Description

Table: Visits

+---------------+---------+  
| Column Name   | Type    |  
+---------------+---------+  
| user_id       | int     |  
| visit_date    | date    |  
+---------------+---------+  
(user_id, visit_date) is the primary key for this table.  
Each row of this table indicates that user_id has visited the bank in visit_date.

Table: Transactions

+------------------+---------+  
| Column Name      | Type    |  
+------------------+---------+  
| user_id          | int     |  
| transaction_date | date    |  
| amount           | int     |  
+------------------+---------+  
There is no primary key for this table, it may contain duplicates.  
Each row of this table indicates that user_id has done a transaction of amount in transaction_date.  
It is guaranteed that the user has visited the bank in the transaction_date.(i.e The Visits table contains (user_id, transaction_date) in one row)

A bank wants to draw a chart of the number of transactions bank visitors did in one visit to the bank and the corresponding number of visitors who have done this number of transaction in one visit.

Write an SQL query to find how many users visited the bank and didn’t do any transactions, how many visited the bank and did one transaction and so on.

The result table will contain two columns:

  • transactions_count which is the number of transactions done in one visit.
  • visits_count which is the corresponding number of users who did transactions_count in one visit to the bank.

transactions_count should take all values from 0 to max(transactions_count) done by one or more users.

Return the result table ordered by transactions_count.

SQL Schema

Create table If Not Exists Visits (user_id int, visit_date date)  
Create table If Not Exists Transactions (user_id int, transaction_date date, amount int)  
Truncate table Visits  
insert into Visits (user_id, visit_date) values ('1', '2020-01-01')  
insert into Visits (user_id, visit_date) values ('2', '2020-01-02')  
insert into Visits (user_id, visit_date) values ('12', '2020-01-01')  
insert into Visits (user_id, visit_date) values ('19', '2020-01-03')  
insert into Visits (user_id, visit_date) values ('1', '2020-01-02')  
insert into Visits (user_id, visit_date) values ('2', '2020-01-03')  
insert into Visits (user_id, visit_date) values ('1', '2020-01-04')  
insert into Visits (user_id, visit_date) values ('7', '2020-01-11')  
insert into Visits (user_id, visit_date) values ('9', '2020-01-25')  
insert into Visits (user_id, visit_date) values ('8', '2020-01-28')  
Truncate table Transactions  
insert into Transactions (user_id, transaction_date, amount) values ('1', '2020-01-02', '120')  
insert into Transactions (user_id, transaction_date, amount) values ('2', '2020-01-03', '22')  
insert into Transactions (user_id, transaction_date, amount) values ('7', '2020-01-11', '232')  
insert into Transactions (user_id, transaction_date, amount) values ('1', '2020-01-04', '7')  
insert into Transactions (user_id, transaction_date, amount) values ('9', '2020-01-25', '33')  
insert into Transactions (user_id, transaction_date, amount) values ('9', '2020-01-25', '66')  
insert into Transactions (user_id, transaction_date, amount) values ('8', '2020-01-28', '1')  
insert into Transactions (user_id, transaction_date, amount) values ('9', '2020-01-25', '99')

Idea

The output requires result table contains 2 columns : transactions_count and visits_count , but also the column transactions_count range between 0 to max(transactions_count).

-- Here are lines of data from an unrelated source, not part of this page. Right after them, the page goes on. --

-- ==== Sys2Proof/Laws/State.lean ====
section
/-! SUPPORT. One lemma per field per shared operation, so that no proof unfolds a record update. -/

namespace Sys2Proof.Machine

variable (s : State)

/-! `tFlush` (R75) -/
@[simp] theorem tFlush_op : (tFlush s).op = s.op := rfl
@[simp] theorem tFlush_cmd : (tFlush s).cmd = s.cmd := rfl
@[simp] theorem tFlush_ackTimeoutMs : (tFlush s).ackTimeoutMs = s.ackTimeoutMs := rfl
@[simp] theorem tFlush_retryIntervalMs : (tFlush s).retryIntervalMs = s.retryIntervalMs := rfl
@[simp] theorem tFlush_stop : (tFlush s).stop = s.stop := rfl
@[simp] theorem tFlush_phase : (tFlush s).phase = s.phase := rfl
@[simp] theorem tFlush_timer : (tFlush s).timer = s.timer := rfl
@[simp] theorem tFlush_att : (tFlush s).att = s.att := rfl
@[simp] theorem tFlush_opl : (tFlush s).opl = s.opl := rfl
@[simp] theorem tFlush_busy : (tFlush s).busy = s.busy := rfl
@[simp] theorem tFlush_done : (tFlush s).done = s.done := rfl
@[simp] theorem tFlush_err : (tFlush s).err = s.err := rfl
@[simp] theorem tFlush_rkind : (tFlush s).rkind = s.rkind := rfl
@[simp] theorem tFlush_inited : (tFlush s).inited = s.inited := rfl
@[simp] theorem tFlush_ibuf : (tFlush s).ibuf = s.ibuf := rfl
@[simp] theorem tFlush_obuf : (tFlush s).obuf = s.obuf := rfl
@[simp] theorem tFlush_txf : (tFlush s).txf = s.txf := rfl
@[simp] theorem tFlush_acc : (tFlush s).acc = s.acc := rfl
@[simp] theorem tFlush_rxq : (tFlush s).rxq = [] := rfl
@[simp] theorem tFlush_hist : (tFlush s).hist = s.hist ++ [.flush s.rxq] := rfl
@[simp] theorem tFlush_waitedMs : (tFlush s).waitedMs = s.waitedMs := rfl
@[simp] theorem tFlush_sched : (tFlush s).sched = s.sched := rfl
@[simp] theorem tFlush_freeCount : (tFlush s).freeCount = s.freeCount := rfl

/-! `tWrite` (R76) -/
@[simp] theorem tWrite_op (b : Bytes) : (tWrite b s).op = s.op := rfl
@[simp] theorem tWrite_cmd (b : Bytes) : (tWrite b s).cmd = s.cmd := rfl
@[simp] theorem tWrite_ackTimeoutMs (b : Bytes) : (tWrite b s).ackTimeoutMs = s.ackTimeoutMs := rfl
@[simp] theorem tWrite_retryIntervalMs (b : Bytes) : (tWrite b s).retryIntervalMs = s.retryIntervalMs := rfl
@[simp] theorem tWrite_stop (b : Bytes) : (tWrite b s).stop = s.stop := rfl
@[simp] theorem tWrite_phase (b : Bytes) : (tWrite b s).phase = s.phase := rfl
@[simp] theorem tWrite_timer (b : Bytes) : (tWrite b s).timer = s.timer := rfl
@[simp] theorem tWrite_att (b : Bytes) : (tWrite b s).att = s.att := rfl
@[simp] theorem tWrite_opl (b : Bytes) : (tWrite b s).opl = s.opl := rfl
@[simp] theorem tWrite_busy (b : Bytes) : (tWrite b s).busy = s.busy := rfl
@[simp] theorem tWrite_done (b : Bytes) : (tWrite b s).done = s.done := rfl
@[simp] theorem tWrite_err (b : Bytes) : (tWrite b s).err = s.err := rfl
@[simp] theorem tWrite_rkind (b : Bytes) : (tWrite b s).rkind = s.rkind := rfl
@[simp] theorem tWrite_inited (b : Bytes) : (tWrite b s).inited = s.inited := rfl
@[simp] theorem tWrite_ibuf (b : Bytes) : (tWrite b s).ibuf = s.ibuf := rfl
@[simp] theorem tWrite_obuf (b : Bytes) : (tWrite b s).obuf = s.obuf := rfl
@[simp] theorem tWrite_txf (b : Bytes) : (tWrite b s).txf = s.txf := rfl
@[simp] theorem tWrite_acc (b : Bytes) : (tWrite b s).acc = s.acc := rfl
@[simp] theorem tWrite_rxq (b : Bytes) : (tWrite b s).rxq = s.rxq := rfl
@[simp] theorem tWrite_hist (b : Bytes) : (tWrite b s).hist = s.hist ++ [.write b] := rfl
@[simp] theorem tWrite_waitedMs (b : Bytes) : (tWrite b s).waitedMs = s.waitedMs := rfl
@[simp] theorem tWrite_sched (b : Bytes) : (tWrite b s).sched = s.sched := rfl
@[simp] theorem tWrite_freeCount (b : Bytes) : (tWrite b s).freeCount = s.freeCount := rfl

/-! `tReadIntoAcc` (R77) -/
@[simp] theorem tReadIntoAcc_op : (tReadIntoAcc s).op = s.op := rfl
@[simp] theorem tReadIntoAcc_cmd : (tReadIntoAcc s).cmd = s.cmd := rfl
@[simp] theorem tReadIntoAcc_ackTimeoutMs : (tReadIntoAcc s).ackTimeoutMs = s.ackTimeoutMs := rfl
@[simp] theorem tReadIntoAcc_retryIntervalMs : (tReadIntoAcc s).retryIntervalMs = s.retryIntervalMs := rfl
@[simp] theorem tReadIntoAcc_stop : (tReadIntoAcc s).stop = s.stop := rfl
@[simp] theorem tReadIntoAcc_phase : (tReadIntoAcc s).phase = s.phase := rfl
@[simp] theorem tReadIntoAcc_timer : (tReadIntoAcc s).timer = s.timer := rfl
@[simp] theorem tReadIntoAcc_att : (tReadIntoAcc s).att = s.att := rfl
@[simp] theorem tReadIntoAcc_opl : (tReadIntoAcc s).opl = s.opl := rfl
@[simp] theorem tReadIntoAcc_busy : (tReadIntoAcc s).busy = s.busy := rfl
@[simp] theorem tReadIntoAcc_done : (tReadIntoAcc s).done = s.done := rfl
@[simp] theorem tReadIntoAcc_err : (tReadIntoAcc s).err = s.err := rfl
@[simp] theorem tReadIntoAcc_rkind : (tReadIntoAcc s).rkind = s.rkind := rfl
@[simp] theorem tReadIntoAcc_inited : (tReadIntoAcc s).inited = s.inited := rfl
@[simp] theorem tReadIntoAcc_ibuf : (tReadIntoAcc s).ibuf = s.ibuf := rfl
@[simp] theorem tReadIntoAcc_obuf : (tReadIntoAcc s).obuf = s.obuf := rfl
@[simp] theorem tReadIntoAcc_txf : (tReadIntoAcc s).txf = s.txf := rfl
@[simp] theorem tReadIntoAcc_acc : (tReadIntoAcc s).acc = s.acc ++ s.rxq := rfl
@[simp] theorem tReadIntoAcc_rxq : (tReadIntoAcc s).rxq = [] := rfl
@[simp] theorem tReadIntoAcc_hist : (tReadIntoAcc s).hist = s.hist ++ [.read s.rxq] := rfl
@[simp] theorem tReadIntoAcc_waitedMs : (tReadIntoAcc s).waitedMs = s.waitedMs := rfl
@[simp] theorem tReadIntoAcc_sched : (tReadIntoAcc s).sched = s.sched := rfl
@[simp] theorem tReadIntoAcc_freeCount : (tReadIntoAcc s).freeCount = s.freeCount := rfl
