/-- Settles O60: the requests, the outcomes function by function, the sentinel, the errors and the channels, and
initialize. -/
theorem consumerOutcomes : Obligations.ConsumerOutcomes := by
  refine ⟨rfl, rfl, fun _ => rfl, fun uid blk kt key => ⟨uid.short, key.length_toList, rfl⟩, fun _ => rfl,
    fun blk d => ⟨fun hd => CardOp.turn_of_request (writeBlock_request hd blk), fun hd => ?_⟩,
    fun _ _ => rfl, rfl, rfl, fun _ => rfl,
    fun profile => ⟨fun b res hb => targetOutcome_of_count hb res, fun a1 a2 a3 a4 len rest =>
      ⟨targetOutcome_too_long a1 a2 a3 a4, fun hlen hrest => ⟨_, rfl, targetOutcome_uid a1 a2 a3 a4 hlen hrest⟩⟩⟩,
    fun _ _ _ _ res => flagOutcome_eq_head res,
    fun blk d res hd => (CardOp.outcome_result (writeBlock_request hd blk) _).trans (flagOutcome_eq_head res),
    fun blk b res => ⟨fun hb => readOutcome_of_status hb res, readOutcome_of_block⟩,
    fun c hv hc hturn => ?_, fun c k hturn => ?_, fun c e => CardOp.outcome_no_channel,
    fun s rxq o rest => steps_initializeTurns, fun rxq o => ⟨rfl, initializeDriver_ops rxq o⟩⟩
  · have herror := writeBlock_request_error hd blk
    exact ⟨CardOp.turn_eq_none.mpr ⟨_, herror⟩, CardOp.outcome_of_error herror⟩
  · obtain ⟨x, hx⟩ := CardOp.request_of_turn hturn
    exact (CardOp.outcome_result hx .noTarget).trans (CardOp.resultOutcome_noTarget hv hc)
  · obtain ⟨x, hx⟩ := CardOp.request_of_turn hturn
    exact CardOp.outcome_raised hx k

end Sys2Proof.Machine

/-! The status codes (60_exceptions.md R240, 30_encoding.md R122) -/

namespace Sys2Proof.Machine

/-- Settles O43: the twelve values of `ERR`, then the four of `RKIND`, each read off its table. -/
theorem statusCodes : Obligations.StatusCodes :=
  ⟨rfl, rfl, rfl, rfl, rfl, rfl, rfl, rfl, rfl, rfl, rfl, rfl,
    rfl, rfl, rfl, rfl⟩

end Sys2Proof.Machine

/-! The reset input (70_reset_and_hazards.md R280, R281) -/

namespace Sys2Proof.Machine

/-- A step at a reset turn is the reset, whatever runs. -/
theorem step_reset {s : State} {rxq : Bytes} {rest : List Turn} (hs : s.sched = .reset rxq :: rest) :
    step s = .next (applyReset rxq { s with sched := rest }) := step_cons hs

/-- Settles O39: the step is the reset, which takes `BUSY`, the ending and `PHASE` from the reset state. -/
theorem resetAbandonsTheOperation : Obligations.ResetAbandonsTheOperation :=
  fun s rxq rest hs => ⟨applyReset rxq { s with sched := rest }, step_reset hs, rfl, rfl, rfl, rfl, rfl⟩

end Sys2Proof.Machine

Finally, output the result table ordered by transactions_count.

for example:

+--------------------+--------------+  
| transactions_count | visits_count |  
+--------------------+--------------+  
| 0                  | 4            |  
| 1                  | 5            |  
| 2                  | 0            |  
| 3                  | 1            |  
+--------------------+--------------+

Fultill requirements:

  1. Generate a serial number table start with 0 by function row_number() of transactions table due to max(transactions_count) should be less tahn or equals to the number of records of transactions table.
    Name this with clause as sn .
  2. Compute the transactions_count from records of transactions table, where the records matches the user_id from visits table, but also the transaction_date in visit_date
    Name this with clause as .
  3. Joint sn and cte_1, where row_number() of sn should be less than or equals tomax(cte_1.transactions_count) . 
    It will help to confirm all of sn.rn rows where thesn.rn less than or equals tothan max(cte_1.transactions_count) should be in result table, because the cte_1 will not include row if the visits_count are zero times.
    Name this with clause as cte_2.
  4. Finally, named column visits_count for counting how many users group by cte_2.transactions_count , and output it.

Solution

with  
sn as (  
    select row_number() over() -1 rn from transactions   
),  
cte_1 as (  
    select  
        a.user_id,  
        a.visit_date,  
        count(b.transaction_date)as transactions_count  
    from visits a  
    left join transactions b on b.user_id = a.user_id and b.transaction_date = a.visit_date  
    group by a.user_id, a.visit_date  
),  
cte_2 as (  
    select user_id, visit_date, transactions_count from cte_1  
    union all  
    select null, null, rn from sn where rn < (select max(transactions_count) from cte_1)  
)  
  
  
select  
    transactions_count, count(user_id) as visits_count  
from cte_2  
group by transactions_count  
order by transactions_count